Cultura umanistica e task force per l'emergenza: che occasione sprecata per gestire la crisi e ricostruire cambiando l'Italia!

Cultura umanistica e commissioni per far fronte all’emergenza coronavirus e alle sue conseguenze: un matrimonio che non s’ha da fare, né domani né mai. Tanto nella task force di Vittorio Colao quanto nelle altre commissioni che supportano con le proprie competenze le decisioni del Governo mancano gli umanisti. Non è questione da poco. Non riconoscere il valore del sapere umanistico nell’affrontare la crisi e la ricostruzione significa preparare il terreno a una società in molti sensi più povera.

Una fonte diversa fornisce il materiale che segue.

-- ==== Sys2Proof/Tests/Slice0.lean ====
section
/-!
SUPPORT. The model's own tests: well-formedness refuses what it should, the manual's worked examples, and for every hypothesis of every statement a
concrete state and operands that meet it.
-/
set_option linter.unusedVariables false
set_option Elab.async false
open Sys2Proof Sys2Proof.Machine
namespace Sys2Proof.Tests

/-- Start-up over, every unit on. -/
def awake (s : State) : State :=
  { s with rst := { s.rst with step := 6 }, pow := s.pow.map (fun p => { p with st := .on, req := true }) }

/-- A NEWT-S and a SPIRE-L after start-up. -/
def up : State := awake State.reset
def upS : State := awake (State.initial Config.spireDefault ⟨0, 0, 0⟩ [])

/-- A requester of the register port, in view 0. -/
def acc : Access := ⟨.reg 1, 0⟩

/-- Sections of a smallest image, of role `r` at height `h`. -/
def node1 (h : Nat) : NodeSec := ⟨42, h, 3, 0, 10, 10, 7, 0, 0, 0⟩
def portOne (p kind peer : Nat) : PortEnt := ⟨p, kind, 9216, peer, 0, 1000, 20, 65536, 1000⟩
def detectOne (dets : List DetEnt) : DetectSec := ⟨16, false, 8, 1, 4, 10, 10, 4, 64, 1000, dets⟩
def imageOne (r h : Nat) : Image :=
  ⟨r, 7, 1, 4096, 1, 42, node1 h, none, ⟨[], []⟩, ⟨1, 0, 0, 0, 0, [], [], [], []⟩, [], ⟨[portOne 0 1 7, portOne 1 3 9, portOne 2 4 8], [⟨9, 1, false, 1, 42⟩], 0, 0⟩, [], detectOne [],
    none, none, none, none⟩

/-- `s` with image `im` in force and the grid running in epoch 5. -/
def runs (s : State) (im : Image) : State :=
  { s with
    img := { s.img with active := some im, hasAct := true, gen := im.gen }
    time := { s.time with grid := { s.time.grid with st := .running, epoch := 5, forming := true } } }

/-- A Newt, a Spire and a Dome at work. -/
def newt : State := runs up (imageOne 1 0)
def spire : State := runs upS (imageOne 2 1)
def dome : State := runs upS (imageOne 3 2)

/-- A frame that reaches a port, and port `p` of `s` changed. -/
def frameOf (ty src seg : Nat) (pl : Bytes) : Bytes :=
  frameBytes ⟨0x30, ty, 5, src, 0, ⟨0, 0⟩, 7, 8 + pl.length / 4, 0, seg, 0, pl⟩
def atPort (s : State) (p : Nat) (f : IPort → IPort) : State := { s with ilk := { s.ilk with ports := [(p, f portNone)] } }


/-! Well-formedness -/

theorem test_wf_bounds_0 : ([.powerOnReset ⟨2 ^ 64, 0, 0⟩, .powerOnReset ⟨0, 256, 0⟩, .powerOnReset ⟨0, 0, 256⟩, .keyAnchorCapture (2 ^ 384), .svcRegisterRead (2 ^ 24) 0,
    .svcRegisterWrite (2 ^ 24) [], .svcUnknownOpcode 256, .bufWrite (2 ^ 24) [], .bufRead (2 ^ 24) 0, .mmReadBeat 64 (zeros 32) false 0, .mmReadBeat 0
    (zeros 32) false 4, .mmWriteCompletion 64 0, .mmWriteCompletion 0 4, .tracePowerDownRequest 64, .tracePowerUp 64, .tracePowerAckTimeout 64,
    .rateLowWrite acc 4 0, .rateCommit acc 4 0, .rateApply 4, .stepGo acc 4, .rearm acc 4, .stepApply 4, .timeNowRead acc 4, .strobeArm acc 32] : List Instr).all (fun i => i.wf == false) = true := by decide +kernel

theorem test_wf_bounds_1 : ([.strobeFire 32, .strandDispatch 16 0, .strandDispatch 0 8, .leapScrubRead (2 ^ 18) 0, .leapScrubWriteback (2 ^ 18), .voteTimeout (2 ^ 32),
    .traceBlockAgeClose 64, .traceBlockWrite 64, .traceHaltClear acc 64, .traceRingSizeWrite acc 64 0, .bufferArm acc 2, .mergeBufferAgeDrain 32,
    .memScrubRead 32, .memScrubWriteback 32, .poisonRewrite ⟨32, .data⟩, .panelEdgeSettled 20 false, .viewResetComplete 257, .stage acc 2] : List Instr).all (fun i => i.wf == false) = true := by decide +kernel

theorem test_wf_unit : ([.pwrOnAck 0, .pwrOnAck 19, .pwrAckLate 0, .pwrAckLate 19, .unitGate 0, .unitGate 19, .unitRetain 0, .unitRetain 19, .powerRegisterWrite acc 0 0,
    .powerRegisterWrite acc 19 0] : List Instr).all (fun i => i.wf == false) = true := by decide +kernel

theorem test_wf_requester_0 : ([.powerRegisterWrite ⟨.reg 256, 0⟩ 1 0, .registerWrite ⟨.reg 256, 0⟩ 0 0, .pairLowRead ⟨.reg 256, 0⟩ 0, .rcRead ⟨.reg 256, 0⟩ 0, .forbiddenAccess ⟨.reg
    256, 0⟩ 0 none, .stepMark ⟨.reg 256, 0⟩ 0, .ringClear ⟨.reg 256, 0⟩ 0, .profileHaltClear ⟨.reg 256, 0⟩, .rateLowWrite ⟨.reg 256, 0⟩ 0 0, .rateCommit
    ⟨.reg 256, 0⟩ 0 0, .stepGo ⟨.reg 256, 0⟩ 0, .rearm ⟨.reg 256, 0⟩ 0, .timeNowRead ⟨.reg 256, 0⟩ 0, .captureFifoPop ⟨.reg 256, 0⟩, .strobeArm ⟨.reg 256,
    0⟩ 0, .laneEnableWrite ⟨.reg 256, 0⟩ 0, .leapInject ⟨.reg 256, 0⟩ 0, .load ⟨.reg 256, 0⟩, .evict ⟨.reg 256, 0⟩, .pin ⟨.reg 256, 0⟩, .unpin ⟨.reg 256,
    0⟩, .repair ⟨.reg 256, 0⟩, .startIssue ⟨.reg 256, 0⟩, .detectorThresholdCommit ⟨.reg 256, 0⟩ 0] : List Instr).all (fun i => i.wf == false) = true := by decide +kernel

theorem test_wf_requester_1 : ([.traceHaltClear ⟨.reg 256, 0⟩ 0, .traceRingSizeWrite ⟨.reg 256, 0⟩ 0 0, .recorderWindowSelect ⟨.reg 256, 0⟩ 0, .recorderFreeze ⟨.reg 256, 0⟩,
    .recorderRelease ⟨.reg 256, 0⟩, .recorderFlush ⟨.reg 256, 0⟩, .bufferArm ⟨.reg 256, 0⟩ 0, .erasureEnd ⟨.reg 256, 0⟩, .injectionArm ⟨.reg 256, 0⟩ 0,
    .faultPop ⟨.reg 256, 0⟩, .failSilentCommand ⟨.reg 256, 0⟩ 0, .panelRequest ⟨.reg 256, 0⟩, .panelCancel ⟨.reg 256, 0⟩, .panelEventPop ⟨.reg 256, 0⟩,
    .mailboxLockRead ⟨.reg 256, 0⟩ 0, .mailboxRelease ⟨.reg 256, 0⟩ 0, .mailboxForceRelease ⟨.reg 256, 0⟩ 0, .nop ⟨.reg 256, 0⟩ 0 0, .dma ⟨.reg 256, 0⟩ 0
    0, .leapRun ⟨.reg 256, 0⟩ 0 0, .ptpTx ⟨.reg 256, 0⟩ 0 0, .viewCfg ⟨.reg 256, 0⟩ 0 0, .viewFreeze ⟨.reg 256, 0⟩ 0 0, .viewThaw ⟨.reg 256, 0⟩ 0 0] : List Instr).all (fun i => i.wf == false) = true := by decide +kernel

theorem test_wf_requester_2 : ([.viewSave ⟨.reg 256, 0⟩ 0 0, .viewRestore ⟨.reg 256, 0⟩ 0 0, .viewReset ⟨.reg 256, 0⟩ 0 0, .dmaHaltClear ⟨.reg 256, 0⟩, .stage ⟨.reg 256, 0⟩ 0,
    .discardStaged ⟨.reg 256, 0⟩, .scheduleLocal ⟨.reg 256, 0⟩, .erase ⟨.reg 256, 0⟩, .program ⟨.reg 256, 0⟩, .read ⟨.reg 256, 0⟩, .check ⟨.reg 256, 0⟩,
    .saveFlash ⟨.reg 256, 0⟩, .firmwareSwitchArm ⟨.reg 256, 0⟩ 0, .trialConfirm ⟨.reg 256, 0⟩, .trialReject ⟨.reg 256, 0⟩, .packSelect ⟨.reg 256, 0⟩ 0,
    .doorbellUnknownOpcode ⟨.reg 256, 0⟩ 0 0] : List Instr).all (fun i => i.wf == false) = true := by decide +kernel

theorem test_wf_view_0 : ([.powerRegisterWrite ⟨.reg 1, 512⟩ 1 0, .registerWrite ⟨.reg 1, 512⟩ 0 0, .pairLowRead ⟨.reg 1, 512⟩ 0, .rcRead ⟨.reg 1, 512⟩ 0, .forbiddenAccess ⟨.reg
    1, 512⟩ 0 none, .stepMark ⟨.reg 1, 512⟩ 0, .ringClear ⟨.reg 1, 512⟩ 0, .profileHaltClear ⟨.reg 1, 512⟩, .rateLowWrite ⟨.reg 1, 512⟩ 0 0, .rateCommit
    ⟨.reg 1, 512⟩ 0 0, .stepGo ⟨.reg 1, 512⟩ 0, .rearm ⟨.reg 1, 512⟩ 0, .timeNowRead ⟨.reg 1, 512⟩ 0, .captureFifoPop ⟨.reg 1, 512⟩, .strobeArm ⟨.reg 1,
    512⟩ 0, .laneEnableWrite ⟨.reg 1, 512⟩ 0, .leapInject ⟨.reg 1, 512⟩ 0, .load ⟨.reg 1, 512⟩, .evict ⟨.reg 1, 512⟩, .pin ⟨.reg 1, 512⟩, .unpin ⟨.reg 1,
    512⟩, .repair ⟨.reg 1, 512⟩, .startIssue ⟨.reg 1, 512⟩, .detectorThresholdCommit ⟨.reg 1, 512⟩ 0] : List Instr).all (fun i => i.wf == false) = true := by decide +kernel

theorem test_wf_view_1 : ([.traceHaltClear ⟨.reg 1, 512⟩ 0, .traceRingSizeWrite ⟨.reg 1, 512⟩ 0 0, .recorderWindowSelect ⟨.reg 1, 512⟩ 0, .recorderFreeze ⟨.reg 1, 512⟩,
    .recorderRelease ⟨.reg 1, 512⟩, .recorderFlush ⟨.reg 1, 512⟩, .bufferArm ⟨.reg 1, 512⟩ 0, .erasureEnd ⟨.reg 1, 512⟩, .injectionArm ⟨.reg 1, 512⟩ 0,
    .faultPop ⟨.reg 1, 512⟩, .failSilentCommand ⟨.reg 1, 512⟩ 0, .panelRequest ⟨.reg 1, 512⟩, .panelCancel ⟨.reg 1, 512⟩, .panelEventPop ⟨.reg 1, 512⟩,
    .mailboxLockRead ⟨.reg 1, 512⟩ 0, .mailboxRelease ⟨.reg 1, 512⟩ 0, .mailboxForceRelease ⟨.reg 1, 512⟩ 0, .nop ⟨.reg 1, 512⟩ 0 0, .dma ⟨.reg 1, 512⟩ 0
    0, .leapRun ⟨.reg 1, 512⟩ 0 0, .ptpTx ⟨.reg 1, 512⟩ 0 0, .viewCfg ⟨.reg 1, 512⟩ 0 0, .viewFreeze ⟨.reg 1, 512⟩ 0 0, .viewThaw ⟨.reg 1, 512⟩ 0 0] : List Instr).all (fun i => i.wf == false) = true := by decide +kernel

theorem test_wf_view_2 : ([.viewSave ⟨.reg 1, 512⟩ 0 0, .viewRestore ⟨.reg 1, 512⟩ 0 0, .viewReset ⟨.reg 1, 512⟩ 0 0, .dmaHaltClear ⟨.reg 1, 512⟩, .stage ⟨.reg 1, 512⟩ 0,
    .discardStaged ⟨.reg 1, 512⟩, .scheduleLocal ⟨.reg 1, 512⟩, .erase ⟨.reg 1, 512⟩, .program ⟨.reg 1, 512⟩, .read ⟨.reg 1, 512⟩, .check ⟨.reg 1, 512⟩,
    .saveFlash ⟨.reg 1, 512⟩, .firmwareSwitchArm ⟨.reg 1, 512⟩ 0, .trialConfirm ⟨.reg 1, 512⟩, .trialReject ⟨.reg 1, 512⟩, .packSelect ⟨.reg 1, 512⟩ 0,
    .doorbellUnknownOpcode ⟨.reg 1, 512⟩ 0 0] : List Instr).all (fun i => i.wf == false) = true := by decide +kernel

Nelle commissioni per far fronte all’emergenza in corso e ripartire la cultura umanistica è un’illustrissima assente. Nella squadra di Vittorio Colao prevalgono le competenze tecniche di carattere economico-gestionale. Dei 17 membri, 10 – tra top manager e studiosi – sono competenti in materia economica. A loro supporto, 4 esperti della qualità della vita e del lavoro, 2 giuristi e un esperto per l’innovazione. Nessun umanista pervenuto. Né le cose vanno meglio nelle altre commissioni. Un caso notevole è costituito dalla task force “Donne per un nuovo Rinascimento voluto dalla ministra per le Pari Opportunità Elena Bonetti. Nonostante il nome, infatti, una sola componente, la direttrice della Galleria Nazionale d’Arte Moderna Cristiana Collu, porta alla task force il contributo della cultura umanistica. Le altre esperte sono in maggioranza economiste e manager (7), supportate da 3 scienziate e da una specialista dell’informazione.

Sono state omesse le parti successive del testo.